** Your assignment **
Please repeat the lines of the material below exactly, starting with the one that contains "has changed. -/" and ending with the last.

** Given information **
########################################

-- ==== Sys2Proof/Laws/Ops.lean ====
section
/-! SUPPORT. What the shared operations do: one lemma for each, which later proofs cite instead of unfolding it. -/

namespace Sys2Proof.Machine

/-- Two blocks are equal when every part is. -/
theorem Block.eq_of_parts {b c : Block} (h1 : b.capture = c.capture) (h2 : b.system = c.system)
    (h3 : b.memory = c.memory) (h4 : b.master = c.master) (h5 : b.decoder = c.decoder) (h6 : b.store = c.store)
    (h7 : b.tracker = c.tracker) (h8 : b.joints = c.joints) (h9 : b.tally = c.tally) (h10 : b.line = c.line)
    (h11 : b.writer = c.writer) (h12 : b.logs = c.logs) (h13 : b.blockSequence = c.blockSequence)
    (h14 : b.stamp = c.stamp) : b = c := by
  cases b; cases c; simp_all

/-! ### Status rewrites (R194) -/

/-- A rewrite asked for depends on the internal master and the numbering alone. -/
theorem Block.askRewrite_congr {b c : Block} (hm : b.master = c.master) (hs : b.stamp = c.stamp) :
    b.askRewrite.master = c.askRewrite.master ∧ b.askRewrite.stamp = c.askRewrite.stamp := by
  have hp : b.statusPending = c.statusPending := by simp [Block.statusPending, hm]
  have hr : b.rewriteWanted = c.rewriteWanted := by simp [Block.rewriteWanted, hm]
  have hh : b.mayHandOver = c.mayHandOver := by simp [Block.mayHandOver, Block.masterHasRoom, hm]
  simp only [Block.askRewrite, hp, hr, hh]
  by_cases h1 : (c.statusPending || c.rewriteWanted) = true
  · simp only [if_pos h1, hm, hs, and_self]
  · by_cases h2 : c.mayHandOver = true <;> simp [h1, h2, Block.enqueue, Block.wait, hm, hs]

/-- The three things that asking for a rewrite can do (R194). -/
theorem Block.askRewrite_cases (b : Block) :
    (b.askRewrite = b ∧ (b.statusPending = true ∨ b.rewriteWanted = true))
    ∨ (b.askRewrite = b.enqueue .statusBlock ∧ b.mayHandOver = true)
    ∨ (b.askRewrite = b.wait .statusBlock ∧ b.mayHandOver = false) := by
  simp only [Block.askRewrite]
  split_ifs with h1 h2 <;> simp_all

/-- After a rewrite has been asked for, one is pending or wanted. -/
theorem Block.askRewrite_pending (b : Block) :
    b.askRewrite.statusPending = true ∨ b.askRewrite.rewriteWanted = true := by
  rcases b.askRewrite_cases with ⟨h, h'⟩ | ⟨h, -⟩ | ⟨h, -⟩ <;> rw [h]
  · exact h'
  · left; simp [Block.statusPending, Block.enqueue, InternalWork.isStatus]
  · right; simp [Block.rewriteWanted, Block.wait]

/-- A second request for a rewrite changes nothing. -/
theorem Block.askRewrite_of_pending {b : Block} (h : b.statusPending = true ∨ b.rewriteWanted = true) :
    b.askRewrite = b := by
  rcases h with h | h <;> simp [Block.askRewrite, h]

@[simp] theorem Block.askRewrite_askRewrite (b : Block) : b.askRewrite.askRewrite = b.askRewrite :=
  Block.askRewrite_of_pending b.askRewrite_pending

/-- A rewrite asked for by a block that differs from `c` in no part of the internal master. -/
theorem Block.askRewrite_of_master {b c : Block} (hm : b.master = c.master) (hs : b.stamp = c.stamp) :
    b.askRewrite = { b with master := c.askRewrite.master, stamp := c.askRewrite.stamp } := by
  have h := Block.askRewrite_congr hm hs
  apply Block.eq_of_parts <;> simp [h.1, h.2]

/-- A rewrite asked for again after another part of the block has changed. -/
theorem Block.askRewrite_again {b c : Block} (hm : b.master = c.askRewrite.master)
    (hs : b.stamp = c.askRewrite.stamp) : b.askRewrite = b := by
  rw [Block.askRewrite_of_master (c := c.askRewrite) hm hs]
  apply Block.eq_of_parts <;> simp [hm, hs]

end Sys2Proof.Machine
end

########################################

** Result below **
/-- A rewrite asked for again after another part of the block has changed. -/
theorem Block.askRewrite_again {b c : Block} (hm : b.master = c.askRewrite.master)
    (hs : b.stamp = c.askRewrite.stamp) : b.askRewrite = b := by
  rw [Block.askRewrite_of_master (c := c.askRewrite) hm hs]
  apply Block.eq_of_parts <;> simp [hm, hs]

end Sys2Proof.Machine
end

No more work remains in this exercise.